- [EXERCISE INSTRUCTIONS]: Go over the lines below, and when one contains the word "unfold", copy it.

- [RECORDS FOR THE TASK]:
@[simp] theorem natUpd_run (b : Block) (t i : Nat) (f) : (b.natUpd t i f).run = b.run := rfl

/-- After an update of unit `i` of tile `t`, the unit reads as the update left it. -/
@[simp] theorem qdAt_qdUpd (b : Block) (t i : Nat) (f) : (b.qdUpd t i f).qdAt t i = f (b.qdAt t i) := tabGet_upd_same _ _ _ _

/-- An update of unit `i` of tile `t` leaves every other unit alone. -/
theorem qdAt_qdUpd_ne (b : Block) (t i t' i' : Nat) (f) (h : i < 8) (h' : i' < 8) (hne : ¬(t' = t ∧ i' = i)) :
    (b.qdUpd t i f).qdAt t' i' = b.qdAt t' i' := tabGet_upd_ne _ _ _ _ _ (by omega)

/-- Updates that agree on the unit's value agree. -/
theorem qdUpd_congr (b : Block) (t i : Nat) (f g) (h : f (b.qdAt t i) = g (b.qdAt t i)) : b.qdUpd t i f = b.qdUpd t i g := by
  unfold Block.qdUpd; rw [tabUpd_congr _ _ _ _ _ h]

@[simp] theorem qdUpd_cfg (b : Block) (t i : Nat) (f) : (b.qdUpd t i f).cfg = b.cfg := rfl

@[simp] theorem qdUpd_run (b : Block) (t i : Nat) (f) : (b.qdUpd t i f).run = b.run := rfl

/-- After an update of unit `i` of tile `t`, the unit reads as the update left it. -/
@[simp] theorem prbAt_prbUpd (b : Block) (t i : Nat) (f) : (b.prbUpd t i f).prbAt t i = f (b.prbAt t i) := tabGet_upd_same _ _ _ _

/-- An update of unit `i` of tile `t` leaves every other unit alone. -/
theorem prbAt_prbUpd_ne (b : Block) (t i t' i' : Nat) (f) (h : i < 4) (h' : i' < 4) (hne : ¬(t' = t ∧ i' = i)) :
    (b.prbUpd t i f).prbAt t' i' = b.prbAt t' i' := tabGet_upd_ne _ _ _ _ _ (by omega)

/-- Updates that agree on the unit's value agree. -/
theorem prbUpd_congr (b : Block) (t i : Nat) (f g) (h : f (b.prbAt t i) = g (b.prbAt t i)) : b.prbUpd t i f = b.prbUpd t i g := by
  unfold Block.prbUpd; rw [tabUpd_congr _ _ _ _ _ h]

@[simp] theorem prbUpd_cfg (b : Block) (t i : Nat) (f) : (b.prbUpd t i f).cfg = b.cfg := rfl

@[simp] theorem prbUpd_run (b : Block) (t i : Nat) (f) : (b.prbUpd t i f).run = b.run := rfl

/-- After an update of unit `i` of tile `t`, the unit reads as the update left it. -/
@[simp] theorem genAt_genUpd (b : Block) (t i : Nat) (f) : (b.genUpd t i f).genAt t i = f (b.genAt t i) := tabGet_upd_same _ _ _ _

/-- An update of unit `i` of tile `t` leaves every other unit alone. -/
theorem genAt_genUpd_ne (b : Block) (t i t' i' : Nat) (f) (h : i < 16) (h' : i' < 16) (hne : ¬(t' = t ∧ i' = i)) :
    (b.genUpd t i f).genAt t' i' = b.genAt t' i' := tabGet_upd_ne _ _ _ _ _ (by omega)

/-- Updates that agree on the unit's value agree. -/
theorem genUpd_congr (b : Block) (t i : Nat) (f g) (h : f (b.genAt t i) = g (b.genAt t i)) : b.genUpd t i f = b.genUpd t i g := by
  unfold Block.genUpd; rw [tabUpd_congr _ _ _ _ _ h]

- [SOLUTION TO THIS PROBLEM]:
  unfold Block.qdUpd; rw [tabUpd_congr _ _ _ _ _ h]
  unfold Block.prbUpd; rw [tabUpd_congr _ _ _ _ _ h]
  unfold Block.genUpd; rw [tabUpd_congr _ _ _ _ _ h]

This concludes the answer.